### EXERCISE MATERIAL
/-- Whether a ledger slot, a scatter entry or a circular record that the first `f` steps produce on the tile is not
consumed by them (R493). -/
def Prog.seamBad (p : Prog) (t : PTile) (f : Nat) : Bool :=
  let before := t.steps.take f
  let here := fun (i : Nat) => 64 * t.tile + i
  t.plan.zipIdx.any (fun x =>
    let h := here x.2
    if Rg.kind x.1 = Kind.ledger then
      let made := sortNat ((before.filter (fun w => Step.isCim w && !Step.scatters w && decide (Step.dst w = h))).flatMap p.stepPositions)
      let opened := sumNat (before.map (fun w => p.opens w h))
      let used := sumNat (before.map (fun w => p.consumes w h))
      match p.positions 64 h with
      | some l => !(made ++ l.take opened).all ((l.take used).contains ·)
      | none => decide (used < opened)
    else if Rg.kind x.1 = Kind.circular then
      decide ((before.zipIdx.filter (fun x => (readsWithMap (before.take x.2) x.1).contains h)).length <
        (before.filter (fun w => (Step.writes w).contains h)).length)
    else false) ||
  before.any (fun w => Step.scatters w && decide (Step.scatterTile w = t.tile) &&
    !before.any (fun v => decide (Step.opcode v = Op.scatterMerge) && decide (Step.layer v = Step.layer w)))

/-- Whether a SEAM-flagged step of the list could stall (R493). -/
def Prog.seamsBad (p : Prog) (t : PTile) : Bool :=
  t.steps.zipIdx.any (fun x => Step.seam x.1 && p.seamBad t x.2)

/-! ### All of Table 6 -/

/-- The checks of one tile's list, plan, tables and scales, in this model's order; each is true where it fails. -/
def State.tileChecks (s : State) (g : Img) (t : PTile) : List Bool :=
  let p := g.prog
  let at_ := fun (f : Nat → Nat → Bool) => t.steps.zipIdx.any (fun x => f x.2 x.1)
  let under := fun (f : Nat → Nat → Option Nat → Bool) => at_ (fun i w => (g.rotationsAt t i).any (f i w))
  let tables := (g.allRotations t).map (s.patternIn g t)
  [ decide (2048 < t.steps.length) || decide (t.steps.getLast?.map Step.opcode ≠ some Op.end_),
    t.steps.any (fun w => g.stepFormBad w),
    at_ (fun i w => p.flagsBad t.tile (t.steps.take i) w),
    t.steps.any (fun w => decide (Step.opcode w = Op.end_) && Step.seam w),
    p.networkBad t,
    at_ (fun i w => Step.isCim w && s.cimBad g t i w),
    widthClash t.steps,
    t.steps.any (fun w => Step.isCim w && p.rangeBad w),
    t.ledgerOverlap,
    p.tagsBad t,
    t.steps.any (fun w => p.countBad w),
    p.wholeBad t,
    under (fun _ w rot => Step.isCim w && p.deltaCimBad (s.patternIn g t rot) w),
    tables.any (fun pat => (List.range 16).any (tableBad pat)),
    under (fun _ w rot => decide (Step.opcode w = Op.requant) && g.requantBad (s.patternIn g t rot) (s.scalesIn g t rot) t w),
    tables.any (fun pat => t.plan.any (planEntryBad pat)),
    t.planBad,
    at_ (fun i w => p.regionsBad t.tile (t.steps.take i) w),
    t.steps.any (fun w => decide (Step.opcode w = Op.reduce) && p.reduceBad w),
    t.steps.any (fun w => decide (Step.opcode w = Op.shank) && shankBad w),
    t.steps.any (fun w => decide (Step.opcode w = Op.toeheel) && s.toeheelBad g w),
    under (fun i w rot => s.awlBad g t i w rot),
    p.seamsBad t,
    p.termsBad t ]

/-- The checks of a LAYER over the whole pass. -/
def Prog.layerChecks (p : Prog) (layer : Nat) : List Bool := [p.mergeBad layer, p.digestStepsBad layer]

/-- The index of the first failing check of a list. -/
def firstTrue (l : List Bool) : Option Nat := l.findIdx? id

/-- A refusal of staging: status, and the items of its error record (R436 PASS_IMAGE): section index and check. -/
structure Refused where
  status : Status
  section_ : Nat
  check : Nat
deriving DecidableEq, Repr

/-- The section of a type of a tile, as an index of the table. -/
def Img.secIndex (g : Img) (typ n : Nat) : Nat := g.secs.findIdx (fun x => decide (x.typ = typ) && decide (x.tile = n))

/-- The FAULT_PASS_GENERATION checks, lowest first: header and table, then sections, then each tile's, then each
LAYER's, then the limit on Awl slots. -/
def State.formRefusal (s : State) (g : Img) : Option Refused :=
  let mk := fun (sec chk : Nat) => some (Refused.mk .faultPassGeneration sec chk)
  if s.headerBad g then mk 0xFFFFFFFF 1
  else match g.secs.zipIdx.find? (fun x => s.sectionBad g x.2 x.1) with
    | some x => mk x.2 2
    | none => match g.prog.find? (fun t => g.setBad t) with
      | some t => mk (g.secIndex 4 t.tile) 3
      | none => match g.prog.findSome? (fun t => (firstTrue (s.tileChecks g t)).map (fun c => (t.tile, c))) with
        | some x => mk (g.secIndex 4 x.1) (16 + x.2)
        | none => match g.prog.layers.findSome? (fun l => firstTrue (g.prog.layerChecks l)) with
          | some c => mk 0xFFFFFFFF (64 + c)
          | none => if 64 < g.prog.awlLayers.length then mk 0xFFFFFFFF 80 else none

/-- The macro a step names although it is retired (R449): tile and macro. -/
def State.retiredMacro (s : State) (p : Prog) : Option (Nat × Nat) :=
  p.all.findSome? (fun x =>
    if Step.isCim x.2.2 || decide (Step.opcode x.2.2 = Op.awlScan) then
      ((List.range (Step.m x.2.2)).find? (fun k => s.macRetired x.1 (Step.mfirst x.2.2 + k))).map
        (fun k => (x.1, Step.mfirst x.2.2 + k))
    else none)

/-! ### What staging computes (R151, R152, R165, R286) -/

/-- One entry of a layer directory to be laid out (R152): LAYER, KIND bits (0 SCALE, 1 PREACT, 2 CODES), and the
sizes of the pre-activations and of the code state. -/
structure DirEntry where
  layer : Nat
  kind : Nat
  preact : Nat
  codes : Nat
deriving DecidableEq, Repr

/-- Bytes of a segment with every position present and every block dense (R120, R123, R124, R152). -/
def denseSegment (rows width channels bits : Nat) : Nat :=
  16 + 4 * rows + rows * roundUp 4 (4 + width * (2 + (channels + 31) / 32 * (1 + 4 * bits)))

/-- The step of a LAYER whose output has a code state (R152). -/
def Prog.coder (p : Prog) (layer : Nat) : Option Nat :=
  (p.all.find? (fun x => decide (Step.layer x.2.2 = layer) && Step.writesTwin x.2.2)).map (·.2.2)

/-- Rows of a LAYER's code state: through the last row its steps write. -/
def Prog.codeRows (p : Prog) (layer : Nat) : Nat :=
  ((p.all.filter (fun x => decide (Step.layer x.2.2 = layer) && Step.writesTwin x.2.2)).map
    (fun x => Rg.first (p.entry (Step.dst x.2.2)) + Step.count0 x.2.2)).foldl max 0

/-- The scattering step of a LAYER. -/
def Prog.scatterer (p : Prog) (layer : Nat) : Option Nat :=
  (p.all.find? (fun x => decide (Step.layer x.2.2 = layer) && Step.scatters x.2.2)).map (·.2.2)

/-- W_out of a gather or a scatter through an EYELET entry (R132, R161). A KW above WIDTH + 2 PW, for which the formula gives none, counts as one
position (DESIGN CHOICE, log entry 68). -/
def Rg.wout (e : Nat) : Nat := (Rg.width e + 2 * Rg.pw e - Rg.kw e) / Rg.sw e + 1

/-- H_out of a LAYER: COUNT0 of its SCATTER_MERGE (R161). -/
def Prog.hout (p : Prog) (layer : Nat) : Nat :=
  ((p.all.filter (fun x => decide (Step.layer x.2.2 = layer) && decide (Step.opcode x.2.2 = Op.scatterMerge))).map
    (fun x => Step.count0 x.2.2)).foldl max 0

/-- Output channels of a delta LAYER: those of its coder's DST, else every output of its macros. -/
def Prog.cout (p : Prog) (layer : Nat) : Nat :=
  match p.coder layer, p.scatterer layer with
  | some w, _ => Rg.channels (p.entry (Step.dst w))
  | none, some w =>
    let taps := if Step.opcode w = Op.cimScatter then Step.count2 w else 1
    Step.m w / (taps * p.stepSlices w) * Step.outputs w
  | none, none => 0

/-- The directory entries of a generation beside the pixel entry, by LAYER (R152). -/
def Prog.dirEntries (p : Prog) : List DirEntry :=
  p.layers.filterMap (fun l =>
    let scale := p.all.any (fun x => decide (Step.layer x.2.2 = l) && decide (Step.opcode x.2.2 = Op.requant))
    let pre := match p.scatterer l with
      | some w => 4 * (p.hout l * Rg.wout (p.entry (Step.src w)) * p.cout l)
      | none => 0
    let codes := match p.coder l with
      | some w => let e := p.entry (Step.dst w)
                  denseSegment (p.codeRows l) (Rg.width e) (Rg.channels e) (wBits (Rg.bits e))
      | none => 0
    let kind := scale.toNat + 2 * (p.scatterer l).isSome.toNat + 4 * (p.coder l).isSome.toNat
    if kind = 0 then none else some { layer := l, kind := kind, preact := pre, codes := codes })

/-- The pass has a pixel kernel (R152, R286). -/
def Prog.pixel (p : Prog) : Bool := p.all.any (fun x => Step.isPixel x.2.2)

/-- Offsets of the parts of a state area: entry, scale record, pre-activations, codes, in directory order, and the
end. `at_` is where the next part may start. -/
def layParts (at_ : Nat) : List DirEntry → List (DirEntry × Nat × Nat × Nat) × Nat
  | [] => ([], at_)
  | d :: r =>
    let a := at_
    let b := if d.kind.testBit 0 then roundUp 64 (a + 576) else a
    let c := if d.kind.testBit 1 then roundUp 64 (b + d.preact) else b
    let e := if d.kind.testBit 2 then roundUp 64 (c + d.codes) else c
    let (rest, fin) := layParts e r
    ((d, if d.kind.testBit 0 then a else 0, if d.kind.testBit 1 then b else 0,
      if d.kind.testBit 2 ∨ d.kind.testBit 3 then c else 0) :: rest, fin)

### WORK TO COMPLETE
Retype exactly the lines of the data above that fall between the line with "Step.writesTwin x.2.2)).map (·.2.2)" and the line with "a LAYER. -/", inclusive, and add nothing.

### RESULT OF THE EXERCISE
  (p.all.find? (fun x => decide (Step.layer x.2.2 = layer) && Step.writesTwin x.2.2)).map (·.2.2)

/-- Rows of a LAYER's code state: through the last row its steps write. -/
def Prog.codeRows (p : Prog) (layer : Nat) : Nat :=
  ((p.all.filter (fun x => decide (Step.layer x.2.2 = layer) && Step.writesTwin x.2.2)).map
    (fun x => Rg.first (p.entry (Step.dst x.2.2)) + Step.count0 x.2.2)).foldl max 0

/-- The scattering step of a LAYER. -/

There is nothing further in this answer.